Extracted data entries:
Segment Open

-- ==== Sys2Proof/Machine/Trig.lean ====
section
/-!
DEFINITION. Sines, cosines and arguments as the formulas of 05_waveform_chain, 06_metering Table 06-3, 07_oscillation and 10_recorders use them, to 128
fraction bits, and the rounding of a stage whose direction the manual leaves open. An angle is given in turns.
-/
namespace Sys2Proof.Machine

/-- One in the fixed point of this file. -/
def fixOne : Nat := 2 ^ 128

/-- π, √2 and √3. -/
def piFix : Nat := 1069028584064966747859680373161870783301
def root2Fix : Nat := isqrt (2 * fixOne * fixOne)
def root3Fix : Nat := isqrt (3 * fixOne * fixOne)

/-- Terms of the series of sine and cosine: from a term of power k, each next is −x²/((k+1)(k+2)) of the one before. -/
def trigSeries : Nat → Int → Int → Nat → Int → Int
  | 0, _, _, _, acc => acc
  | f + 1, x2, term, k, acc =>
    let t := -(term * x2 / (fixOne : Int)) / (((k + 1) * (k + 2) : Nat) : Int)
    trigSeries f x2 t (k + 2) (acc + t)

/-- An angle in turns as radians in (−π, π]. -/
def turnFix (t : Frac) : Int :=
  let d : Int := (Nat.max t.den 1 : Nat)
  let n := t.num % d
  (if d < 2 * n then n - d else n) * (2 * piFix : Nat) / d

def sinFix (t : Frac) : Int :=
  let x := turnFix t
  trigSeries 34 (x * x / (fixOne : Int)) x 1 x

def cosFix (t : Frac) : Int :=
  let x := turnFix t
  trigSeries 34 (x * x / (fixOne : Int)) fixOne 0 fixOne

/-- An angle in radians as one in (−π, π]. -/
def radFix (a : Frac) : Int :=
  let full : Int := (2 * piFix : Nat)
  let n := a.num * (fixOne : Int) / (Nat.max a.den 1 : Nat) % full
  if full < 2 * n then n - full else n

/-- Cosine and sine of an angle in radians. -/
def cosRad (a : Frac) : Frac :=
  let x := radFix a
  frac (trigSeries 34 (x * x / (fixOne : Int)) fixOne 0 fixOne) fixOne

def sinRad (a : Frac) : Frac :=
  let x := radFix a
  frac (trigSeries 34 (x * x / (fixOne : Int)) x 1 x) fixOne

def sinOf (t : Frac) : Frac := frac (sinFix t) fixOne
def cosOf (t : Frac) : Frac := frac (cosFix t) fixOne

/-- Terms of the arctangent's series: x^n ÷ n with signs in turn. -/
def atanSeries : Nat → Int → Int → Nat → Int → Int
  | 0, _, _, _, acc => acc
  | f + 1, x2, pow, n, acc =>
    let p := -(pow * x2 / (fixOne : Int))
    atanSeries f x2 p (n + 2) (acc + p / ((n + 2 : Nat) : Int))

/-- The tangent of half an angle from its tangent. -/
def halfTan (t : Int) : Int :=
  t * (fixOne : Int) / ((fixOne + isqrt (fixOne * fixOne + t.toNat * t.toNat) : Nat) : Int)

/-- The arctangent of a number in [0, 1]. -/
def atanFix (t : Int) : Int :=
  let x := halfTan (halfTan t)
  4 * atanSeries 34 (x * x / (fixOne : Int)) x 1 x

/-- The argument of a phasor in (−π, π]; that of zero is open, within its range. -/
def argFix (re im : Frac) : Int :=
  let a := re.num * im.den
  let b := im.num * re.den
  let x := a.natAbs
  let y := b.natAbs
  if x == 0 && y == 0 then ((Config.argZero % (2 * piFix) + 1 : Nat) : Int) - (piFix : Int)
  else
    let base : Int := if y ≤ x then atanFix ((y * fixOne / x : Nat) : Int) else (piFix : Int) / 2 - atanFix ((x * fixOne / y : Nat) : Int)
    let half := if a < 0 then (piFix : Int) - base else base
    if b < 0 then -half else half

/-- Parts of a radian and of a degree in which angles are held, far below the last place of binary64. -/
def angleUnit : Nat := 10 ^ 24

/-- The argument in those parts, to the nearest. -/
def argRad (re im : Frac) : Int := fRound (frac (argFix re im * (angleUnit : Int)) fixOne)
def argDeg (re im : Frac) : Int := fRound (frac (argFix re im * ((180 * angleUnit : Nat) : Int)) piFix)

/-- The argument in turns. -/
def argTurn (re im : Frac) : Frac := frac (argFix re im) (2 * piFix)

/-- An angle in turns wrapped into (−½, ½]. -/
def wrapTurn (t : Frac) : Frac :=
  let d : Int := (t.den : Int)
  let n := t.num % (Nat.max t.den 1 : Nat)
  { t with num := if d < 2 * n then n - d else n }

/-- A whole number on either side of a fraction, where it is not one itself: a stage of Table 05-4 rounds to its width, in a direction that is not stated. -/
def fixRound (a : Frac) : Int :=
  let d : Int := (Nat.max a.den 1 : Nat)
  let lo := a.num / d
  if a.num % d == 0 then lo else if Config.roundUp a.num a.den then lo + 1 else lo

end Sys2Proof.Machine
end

Segment Closed

What you should do:
Return each line from the entries above that includes "Table".

Answer section:
DEFINITION. Sines, cosines and arguments as the formulas of 05_waveform_chain, 06_metering Table 06-3, 07_oscillation and 10_recorders use them, to 128
/-- A whole number on either side of a fraction, where it is not one itself: a stage of Table 05-4 rounds to its width, in a direction that is not stated. -/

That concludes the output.